When it comes to technology, the focus and the hype is on new information and communication technologies. From a marketer's perspective, this only makes sense, because these new technologies seem to offer the public a new utopian frontier; however, those who work with new complex technology on an everyday basis know that its primary function is to increase the velocity of market place dynamics, which in turn increases the intensity of labor. The organic systems--the humans--in the technocracy can no longer maintain themselves at such speeds: physiological and psychological pathologies abound in the new techno-environment. Unfortunately, it's too late to slow the economic engines of technoculture, and so the problem of collapsing organic platforms can only be solved by drastic flesh reconfigurations.

This new social tendency has arrived at the right time. One of the leading eugenicists of the 1930s, Frederick Osborn, believed that in the future eugenics would be a part of everyday life consciousness (as opposed to being a policy imposed on populations). According to Osborn, in the time that we now know as the period of the economy of desire/surplus and the nuclear family, people would not only volunteer to engage in eugenics practices, but would pay to do so. Because market competition would reach such an intense state in late capital, and wealth and prestige would be the only measure of quality of life in death-of-god society (death of the nonrational), people would be forced by circumstance to acquire whatever would help to make them more fit for success in the marketplace. That future is now the present, and the first experiments in developing voluntary eugenic consciousness and in developing eugenic practices are underway in clinics for reproductive services. However, unlike its technological sibling, telecommunications, reproductive technology remains largely outside of everyday life. It's not something that we experience as mundane technology (like the telephone or TV) nor as a potential social problem (like industrial pollution); it is something we only hear about after it has been filtered through the legitimating signs of science and medicine. Consequently, the eugenic practices that occur on a daily basis in the labs and the clinics have no reality for those outside certain scientific and medical specializations. Such practices are silent subversions of everyday life that will not reveal themselves until they are fully deployed and the damage has already been done.

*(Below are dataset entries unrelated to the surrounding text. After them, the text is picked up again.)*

/-- One partition's window opened: a refused entry counts as EN = 0 and raises a report; ENMEAS and ENTOT are written (R404-R406). -/
def State.openWindow (s : State) (p : Nat) (refused : Bool) (e : PartEntry) : State :=
  let measured := (s.part p).energyUsed
  let total := (s.part p).energyTotal + measured
  let s := if refused then
      (s.onPart p fun q => { q.open_ { e with en := false, ebudget := q.ebudget, heapq := q.heapq, cntbase := q.cntbase, cntlen := q.cntlen, cpmax := q.cpmax } measured with energyTotal := total }).raise 0x000F 0 (some p) 0 0
    else s.onPart p fun q => { q.open_ e measured with energyTotal := total }
  s.write (tableBase + 64 * p + 32) (leBytes 8 total ++ leBytes 8 measured)

/-- Whether the device is up: it is neither off nor under its ROM. -/
def State.isUp (s : State) : Bool := s.power != .off && s.power != .rom

/-- Whether a window starts now that has not been opened yet: 1-ms windows start where `$clock` is a multiple of 1,900,000 (R405). -/
def State.windowStarts (s : State) : Bool :=
  s.isUp && s.clock.toNat % cyclesPerMs == 0 && s.window != some (s.clock.toNat / cyclesPerMs)

/-- The windows of all partitions opened: every entry is read at the same instant (R405). -/
def State.openWindows (s : State) : State :=
  ((List.range 8).map fun p => (p, s.entryRefused p, (s.partEntry p).1)).foldl
    (fun s e => s.openWindow e.1 e.2.1 e.2.2) { s with window := some (s.clock.toNat / cyclesPerMs) }

/-- `energy_window` (R405): the windows open that the passage of cycles has not opened yet. `_rail` is what the rail measured for each partition; R406
bounds the count by it, and nothing takes a value from it (log entry 7). -/
def execEnergyWindow (_rail : List Nat) (s : State) : Host.Outcome State Fault Refusal :=
  .next (if s.windowStarts then s.openWindows else s)

/-! Errors (R378, R380). -/

/-- `uncorrectable_error` (R378, R380): a line's bytes are lost, and it is poisoned (log entry 18); in core state of a team, its
partition is terminated, or the device restarts, unless it is halted (R377). -/
def execUncorrectableError (site : ErrorSite) (s : State) : Host.Outcome State Fault Refusal :=
  .next (
    if !s.isUp then s
    else match site with
      | .line pa =>
        if !paExists pa then s
        else
          let l := pa / 64
          let s' := { s with
            mem := storeBytes s.mem (64 * l) ((List.range 64).map fun k => Config.lostByte (s.fresh + k)), fresh := s.fresh + 64 }
          (State.poisonLine s' l).raise 0x0009 0 none (BitVec.ofNat 64 (64 * l)) 0
      | .team c t => match s.team? c t with
        | none => s
        | some x => if s.power == .halted then s else if x.inSys then s.warmRestart else s.terminate x.part)

/-- `soft_error` (R378): counted and reported. -/
def execSoftError (core unit : Nat) (s : State) : Host.Outcome State Fault Refusal :=
  .next (if s.isUp then State.raise { s with softErrors := s.softErrors + 1 } 0x0008 core none 0 (BitVec.ofNat 32 unit) else s)

/-! Dictionary words (R183, R184). -/

/-- Instructions that no HI entry may be where a LO entry follows (R183). -/
def Instr.noHi : Instr → Bool
  | .br _ _ | .call _ _ | .brx _ | .ret _ | .callx _ _ | .joinArr _ _ | .exitLanes | .refill | .yield | .trapInstr _ | .sret | .halt => true
  | _ => false

/-- Whether a dictionary entry is one that a dictionary word may name (R183). An entry that system mode alone makes ILLEGAL (R357) is not counted as
illegal itself: the other entry runs, and this one traps when it issues (DEDUCED, log entry 57). -/
def entryWordOk (w : BitVec 32) (hiOfTwo : Bool) : Bool :=
  w.extractLsb' 26 6 != 0x3E && w.extractLsb' 26 6 != 0x3F && (match decodeWord w with
    | none => false
    | some i => Instr.wf i && !(hiOfTwo && Instr.noHi i))

/-- An entry fetched for a dictionary word (R184). -/
def Ctx.dictEntry (cx : Ctx) (i : BitVec 10) : Nat × Fetched :=
  let a := (cx.x.entry.dict.toNat + 4 * i.toNat) % 2 ^ 64
  (a, cx.s.fetchWord (cx.x.who cx.c cx.sys) (lowLane cx.p.mask) a)

/-- The entry that issues next is armed. -/
def Ctx.arm (cx : Ctx) (s : State) (w : BitVec 32) (pair : Bool) : Did :=
  .moved (s.onTeam cx.c cx.t fun x =>
    match x.sys with
    | some y => { x with sys := some { y with armed := some (w, pair) } }
    | none => { x with splinters := modAt (fun p => { p with armed := some (w, pair) }) x.splinters cx.n })

/-- The entries of a dictionary word, each fetched and judged, with whether it is one of two that another follows; then the entry that issues next
is armed: the first, or, with the half bit set, the last (R183, R184). -/
def Ctx.armEntries (cx : Ctx) (pair : Bool) (next : Option (BitVec 32)) : List (BitVec 10 × Bool) → Did
  | [] => match next with
    | none => .trap cx.s .illegal 0 none cx.act
    | some w => cx.arm cx.s w pair
  | (i, hi) :: rest => match cx.dictEntry i with
    | (_, .word w) =>
      if entryWordOk w hi then cx.armEntries pair (if cx.p.half then some w else next.or (some w)) rest
      else .trap cx.s .illegal 0 none cx.act
    | (a, f) => .moved (cx.s.fetchFails cx.c cx.t cx.n cx.x cx.p a f)

/-- A dictionary word (R183, R184): its HI entry issues next, or, with the half bit set, its LO entry; both are checked each time. DESIGN CHOICE: the half bit at a word that has
no LO entry, which only a handler or a loaded area can set, makes the word illegal (log entry 62). -/
def execDictionaryWord (hi lo : BitVec 10) : State → Host.Outcome State Fault Refusal :=
  perform { wf := hi != 1023 } fun cx =>
    let pair := lo != 1023
    if cx.x.entry.dict = 0 || (cx.p.half && !pair) then .trap cx.s .illegal 0 none cx.act
    else cx.armEntries pair none ((hi, pair) :: (if pair then [(lo, false)] else []))

end Sys2Proof.Machine
end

Some artists and activists (particularly in Europe) understand the nature of this secret technological revolution, and have tried to inject critical information into public discourse about this hidden development in an attempt to raise critical awareness about unacceptable medical and scientific practices; however, no political front or real public debate has emerged that includes a radical perspective (such as there is in the critique of information and communications technology). CAE suspects that the continued lack of concern on the part of the public is partly because the tactics used to increase public awareness are too tame for such a well-guarded situation. While CAE does not think the older and proven methods of representational resistance should be jettisoned, in regard to reproductive technologies, more extreme experimentation is called for. Hence, we offer Flesh Machine.